Exercise description -> Go through the data below and return each line containing the word "rules".

⁂

/-- `NEW` stopped by its first check (R153 step 1). -/
theorem newOn_of_no_policy (ha : s.accepting = true) (hq : policyOf p.hasExtraPolicies pol = none) :
    newOn p pol s = .next (s.takeWord.raiseFault .badPolicy) := by
  unfold newOn
  rw [issueCommand_resting _ (s.accepting_iff.mp ha)]
  simp [hq]

/-- `NEW` stopped by its second check (R153 step 2). -/
theorem newOn_of_bound (ha : s.accepting = true) (hb : s.bound = true)
    (hq : policyOf p.hasExtraPolicies pol = some q) :
    newOn p pol s = .next (s.takeWord.raiseFault .alreadyBound) := by
  unfold newOn
  rw [issueCommand_resting _ (s.accepting_iff.mp ha)]
  simp [hq, hb]

/-- `WRITE`'s check passes (R153 step 3), so it takes its word and starts the colour's sequence. -/
theorem writeOn_of_bound {r g b : Channel} (ha : s.accepting = true) (hb : s.bound = true)
    (hq : s.policy = some q) :
    writeOn r g b s = .next (s.takeWord.startWrite (bitsFor q (colourOf r g b))) := by
  unfold writeOn
  rw [issueCommand_resting _ (s.accepting_iff.mp ha)]
  simp [hb, hq]

end

/-- Settles O23: `NEW`'s two checks in turn, and the policy codes one by one. -/
theorem newFaults : Obligations.NewFaults :=
  ⟨fun _ _ => newOn_of_no_policy, fun _ _ _ => newOn_of_bound, fun hasExtra => by cases hasExtra <;> rfl,
    rfl, rfl, rfl, rfl⟩

/-- Settles O24: what `WRITE`'s acceptance leaves is the state the statement writes out. -/
theorem writeCompletes : Obligations.WriteCompletes :=
  fun _ _ _ _ _ => writeOn_of_bound

end Sys2Proof.Machine
end

section
/-!
PROOFS. The delay primitives and the latch hold (41_delay_primitives.md R90 to R96), and the stall that may fall between two
micro-ops (41 R97; 60_exceptions.md R162, R163).
-/
namespace Sys2Proof.Machine

/-! ### The stall -/

/-- Where ENGINE is between two micro-ops, by the command it runs (R162, log entry 10). -/
theorem State.betweenMicroOps_iff (s : State) : s.betweenMicroOps = true ↔
    (s.engState = .emitting ∧ (s.bitIdx ≠ 0 ∨ s.phase ≠ 0 ∨ s.trace ≠ [])) ∨
      (s.engState = .latching ∧ (s.phase ≠ 0 ∨ s.trace ≠ [])) := by
  unfold State.betweenMicroOps
  cases s.engState <;> simp

section
variable {p : Params} {s : State} {d : Ns} {rest : List Move}

/-- A stall in front of the schedule that the rules have is the step (R162). -/
theorem stepOn_of_stall (hs : s.schedule = .stall d :: rest) (hb : s.betweenMicroOps = true)
    (hp : p.preemption = true) (hd : 0 < d) : stepOn p s = .next (State.stallFor d { s with schedule := rest }) := by
  have hsettle : s.settle p = s := State.settle_of_head (by simp [hs, moveIsPossible, hb, hp, hd])
  unfold stepOn machineStep
  rw [if_pos (State.running_of_betweenMicroOps hb), hsettle]
  simp only [runningStep, hs]

/-- In EMITTING a stall is a timing violation (R163). -/
theorem State.stallFor_of_emitting (he : s.engState = .emitting) : s.stallFor d = (s.advance d).setTv := by
  simp only [State.stallFor, he]

/-- In LATCHING a stall is time and no more (R163). -/
theorem State.stallFor_of_latching (he : s.engState = .latching) : s.stallFor d = s.advance d := by
  simp only [State.stallFor, he]

/-- Before the first micro-op of all ENGINE is not between two of them (R162, log entry 10). -/
theorem State.betweenMicroOps_of_start (hp : s.phase = 0) (hn : s.engState = .emitting → s.bitIdx = 0)
    (ht : s.trace = []) : s.betweenMicroOps = false := by
  rw [Bool.eq_false_iff, ne_eq, State.betweenMicroOps_iff]
  rintro (⟨he, h⟩ | ⟨-, h⟩)
  · simp [hn he, hp, ht] at h
  · simp [hp, ht] at h

end

/-- Settles O40: a stall the rules have is `stallFor`, and each of the four ways not to be one drops it. -/
theorem stallEffects : Obligations.StallEffects := by
  refine ⟨fun p s d rest hp hd hs he hb => ?_, fun p s d rest hp hd hs he hb => ?_, fun p s d rest hs h => ?_⟩
  · rw [stepOn_of_stall hs (s.betweenMicroOps_iff.mpr (.inl ⟨he, hb⟩)) hp hd]
    exact congrArg _ (State.stallFor_of_emitting he)
  · rw [stepOn_of_stall hs (s.betweenMicroOps_iff.mpr (.inr ⟨he, hb⟩)) hp hd]
    exact congrArg _ (State.stallFor_of_latching he)
  · refine stepOn_of_impossible hs ?_
    obtain hp | hd | hr | ⟨hph, hn, ht⟩ := h
    · simp [moveIsPossible, hp]
    · simp [moveIsPossible, not_lt.mpr hd]
    · have hb : s.betweenMicroOps = false :=
        Bool.eq_false_iff.mpr fun hb => by simp [State.running_of_betweenMicroOps hb] at hr
      simp [moveIsPossible, hb]
    · simp [moveIsPossible, State.betweenMicroOps_of_start hph hn ht]

/-! ### The delays -/

section
variable {nominal : Ns} {dp : DelayPrimitive nominal} {s : State}

/-- What a delay leaves where the draw it takes is known (R90, R96). -/
theorem delayFor_of_draw {x : Ns} (h : dp.draw s.draws = x) :
    delayFor dp s = { s with t := s.t + x, draws := s.draws + 1 } := by
  subst h
  rfl

/-- The time a delay takes is its draw, which R96 bounds and R95 makes positive. -/
theorem delayFor_elapsed {u : State}
    (h : (.next (delayFor dp s) : Host.Outcome State Fault Refusal) = .next u) :
    nominal - dp.tol ≤ u.t - s.t ∧ u.t - s.t ≤ nominal + dp.tol ∧ s.t < u.t := by
  cases h
  rw [delayFor_t, add_sub_cancel_left]
  exact ⟨dp.draw_ge _, dp.draw_le _, lt_add_of_pos_right _ (dp.draw_pos _)⟩

end

/-- Settles O15: each primitive is `delayFor`, whose draws in the nominal model are the nominal durations. -/
theorem delayPrimitivesComplete : Obligations.DelayPrimitivesComplete :=
  ⟨fun _ => rfl, fun _ => rfl, fun _ => rfl, fun _ _ hnom =>
    ⟨congrArg _ (delayFor_of_draw (hnom.long _)), congrArg _ (delayFor_of_draw (hnom.short _)),
      congrArg _ (delayFor_of_draw (hnom.trim _))⟩⟩

/-- Settles O16: one bound for the three primitives. -/
theorem delaysWithinTolerance : Obligations.DelaysWithinTolerance :=
  ⟨fun _ _ => delayFor_elapsed (dp := Config.params.long), fun _ _ => delayFor_elapsed (dp := Config.params.short),
    fun _ _ => delayFor_elapsed (dp := Config.params.trim)⟩

/-- Settles O17: the hold advances time by `D_LATCH`, whose bound is the parameter's own and whose nominal value is that
bound (R7, R8). -/
theorem holdLatchCompletes : Obligations.HoldLatchCompletes :=
  ⟨fun _ => rfl, Config.params.dLatch_ge, fun p s hnom => by
    have hstep : execOn p .holdLatch s = .next { s with t := s.t + p.dLatch } := rfl
    rw [hstep, hnom.dLatch]
    rfl⟩

end Sys2Proof.Machine
end

section
/-!
PROOFS. The pin drives (42_pulse_emitter.md R103, R104), the period of a pulse (R109), the sequencer's position (R118, R120,
R128) and the waveform between two events (R105; 44_wire_protocol.md R138).
-/
namespace Sys2Proof.Machine

/-! ### The period of a pulse -/

section
variable {p : Params} {s : State}

/-- One delay of a pulse is long and the other short, so without deviation they take 1200 ns in either order (R109). -/
theorem highTime_add_lowTime (hl : p.long.tol = 0) (hs : p.short.tol = 0) (b : Bool) (m n : Nat) :
    highTime p b m + lowTime p b n = 1200 := by
  have hlong (k : Nat) : p.long.draw k = 800 := p.long.draw_of_tol_zero hl k
  have hshort (k : Nat) : p.short.draw k = 400 := p.short.draw_of_tol_zero hs k
  cases b
  · calc p.short.draw m + p.long.draw n = 400 + 800 := by rw [hshort, hlong]
      _ = 1200 := by norm_num
  · calc p.long.draw m + p.short.draw n = 800 + 400 := by rw [hlong, hshort]
      _ = 1200 := by norm_num

/-- A pulse is its two drives and three delays. -/
theorem State.afterPulse_t_sub : (s.afterPulse p).t - s.t =
    2 * p.dDrv + (highTime p s.bit s.draws + lowTime p s.bit (s.draws + 1)) + p.trim.draw (s.draws + 2) := by
  simp only [State.afterPulse]
  ring

end

/-- Settles O21: the five steps leave `afterPulse`, whose two drives take `2·D_DRV`, the long and the short delay 1200 ns and
the trim 50 ns. -/
theorem equalPulsePeriod : Obligations.EqualPulsePeriod := by
  intro p s u hl hs ht he hn hp hu hrun
  have hend : runOn p 5 s = .next (s.afterPulse p) := runOn_pulse ⟨he, hn, hu⟩ hp
  have htrim : p.trim.draw (s.draws + 2) = 50 := p.trim.draw_of_tol_zero ht _
  cases hend.symm.trans hrun
  rw [State.afterPulse_t_sub, highTime_add_lowTime hl hs, htrim]
  ring

/-! ### The waveform between two events -/

/-- The last event that has happened sets the level, whatever the level before (R105, R138). -/
theorem levelAfter_last {pre post : List PinEvent} {e : PinEvent} {τ : Ns} (l : Pin) (he : e.time ≤ τ)
    (hpost : ∀ f ∈ post, τ < f.time) : levelAfter l (pre ++ e :: post) τ = e.level.toPin := by
  have hset (l' : Pin) : levelAfter l' [e] τ = e.level.toPin := if_pos he
  rw [List.append_cons, levelAfter_append, levelAfter_append, hset, levelAfter_future _ _ _ hpost]

/-- Within the run the waveform has the level the trace gives, from UNKNOWN (R138). -/
theorem waveAt_eq {tr : List PinEvent} {tEnd τ : Ns} (h0 : 0 ≤ τ) (h1 : τ ≤ tEnd) :
    waveAt tr tEnd τ = some (levelAfter .unknown tr τ) :=
  if_pos ⟨h0, h1⟩

/-- Settles O53: the events still to come do not change the level, which is the last past event's or, without one, the
UNKNOWN of the start. -/
theorem levelPersists : Obligations.LevelPersists := by
  refine ⟨fun pre post e tEnd τ h0 h1 he hpost => ?_, fun tr tEnd τ h0 h1 htr => ?_⟩
  · rw [waveAt_eq h0 h1, levelAfter_last _ he hpost]
  · rw [waveAt_eq h0 h1, levelAfter_future _ _ _ htr]

/-! ### The drives -/

/-- A drive that takes no time only sets the pin and appends its event (R8, R103, R104). -/
theorem drive_of_dDrv_zero {p : Params} (h : p.dDrv = 0) (l : Level) (s : State) :
    drive p l s = { s with pin := l.toPin, trace := s.trace ++ [⟨s.t, l⟩] } := by
  have ht : s.t + p.dDrv = s.t := by rw [h, add_zero]
  calc drive p l s = { s with pin := l.toPin, trace := s.trace ++ [⟨s.t, l⟩], t := s.t + p.dDrv } := rfl
    _ = _ := by rw [ht]

/-- Settles O18: each drive is `drive`, whose `D_DRV` is not negative, and 0 in the nominal model (R7, R8). -/
theorem drivesComplete : Obligations.DrivesComplete :=
  ⟨fun _ => rfl, fun _ => rfl, Config.params.dDrv_nonneg, fun _ s hnom =>
    ⟨congrArg _ (drive_of_dDrv_zero hnom.dDrv .high s), congrArg _ (drive_of_dDrv_zero hnom.dDrv .low s)⟩⟩

/-! ### The sequencer's position -/

section
variable {s : State}

theorem State.selectedMicroOp_of_emitting (he : s.engState = .emitting) (hn : s.bitIdx.toNat < 24) :
    s.selectedMicroOp = (pulseFor s.bit)[s.phase.toNat]? := by
  simp only [State.selectedMicroOp, he]
  exact if_pos hn

theorem State.selectedMicroOp_of_latching (he : s.engState = .latching) :
    s.selectedMicroOp = latchProgram[s.phase.toNat]? := by
  simp only [State.selectedMicroOp, he]

theorem State.advancePosition_of_emitting (he : s.engState = .emitting) : s.advancePosition = s.advanceEmitting := by
  simp only [State.advancePosition, he]

theorem State.advancePosition_of_latching (he : s.engState = .latching) : s.advancePosition = s.advanceLatching := by
  simp only [State.advancePosition, he]

/-- Where ENGINE runs no command it has no micro-op and no position to advance (R128). -/
theorem State.sequencer_of_resting (hr : s.running = false) : s.selectedMicroOp = none ∧ s.advancePosition = s := by
  cases he : s.engState with
  | unbound | idle | faulted => simp only [State.selectedMicroOp, State.advancePosition, he, and_self]
  | emitting | latching => simp [State.running, he] at hr

/-- Before the trim (R118). -/
theorem State.advanceEmitting_inside (hp : s.phase.toNat < 4) : s.advanceEmitting = { s with phase := s.phase + 1 } :=
  if_pos hp

/-- After the trim of a pulse that is not the last (R118). -/
theorem State.advanceEmitting_nextPulse (hp : s.phase = 4) (hb : s.bitIdx.toNat < 23) :
    s.advanceEmitting = { s with phase := 0, bitIdx := s.bitIdx + 1 } := by
  have hlast : s.bitIdx.toNat + 1 ≠ Config.nBits := by simp only [Config.nBits]; omega
  simp [State.advanceEmitting, hp, hlast]

/-- After the trim of the last pulse (R119). -/
theorem State.advanceEmitting_lastPulse (hp : s.phase = 4) (hb : s.bitIdx = 23) :
    s.advanceEmitting = { s with phase := 0, bitIdx := 24, engState := .idle } := by
  simp [State.advanceEmitting, hp, hb, Config.nBits]

/-- From the drive to the hold (R120). -/
theorem State.advanceLatching_drive (hp : s.phase = 0) : s.advanceLatching = { s with phase := 1 } := by
  simp [State.advanceLatching, hp]

/-- After the hold (R120, R123). -/
theorem State.advanceLatching_hold (hp : s.phase = 1) : s.advanceLatching = { s with phase := 0, engState := .idle } := by
  simp [State.advanceLatching, hp]

end

/-- Settles O33: one law of the sequencer per position. -/
theorem sequencerPosition : Obligations.SequencerPosition :=
  ⟨fun _ he hn => State.selectedMicroOp_of_emitting he hn, fun _ he => State.selectedMicroOp_of_latching he,
    fun _ he hp => (State.advancePosition_of_emitting he).trans (State.advanceEmitting_inside hp),
    fun _ he hp hb => (State.advancePosition_of_emitting he).trans (State.advanceEmitting_nextPulse hp hb),
    fun _ he hp hb => (State.advancePosition_of_emitting he).trans (State.advanceEmitting_lastPulse hp hb),
    fun _ he hp => (State.advancePosition_of_latching he).trans (State.advanceLatching_drive hp),
    fun _ he hp => (State.advancePosition_of_latching he).trans (State.advanceLatching_hold hp),
    fun _ hr => State.sequencer_of_resting hr⟩

end Sys2Proof.Machine
end

section
/-!
PROOFS. HOST's issue by the state it finds (43_writer_engine.md R115, R120, R131; 60_exceptions.md R153): the state checks of
`WRITE` and `END_FRAME`, the order of the checks, and FAULTED, which takes every word unread.
-/
namespace Sys2Proof.Machine

section
variable {p : Params} {s : State}

/-- `WRITE` stopped by its check (R153 step 3). -/
theorem writeOn_of_unbound {r g b : Channel} (ha : s.accepting = true) (hb : s.bound = false) :
    writeOn r g b s = .next (s.takeWord.raiseFault .notBound) := by
  unfold writeOn
  rw [issueCommand_resting _ (s.accepting_iff.mp ha)]
  simp [hb]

⁂

Solution to this task ->
/-- A stall in front of the schedule that the rules have is the step (R162). -/
/-- Settles O40: a stall the rules have is `stallFor`, and each of the four ways not to be one drops it. -/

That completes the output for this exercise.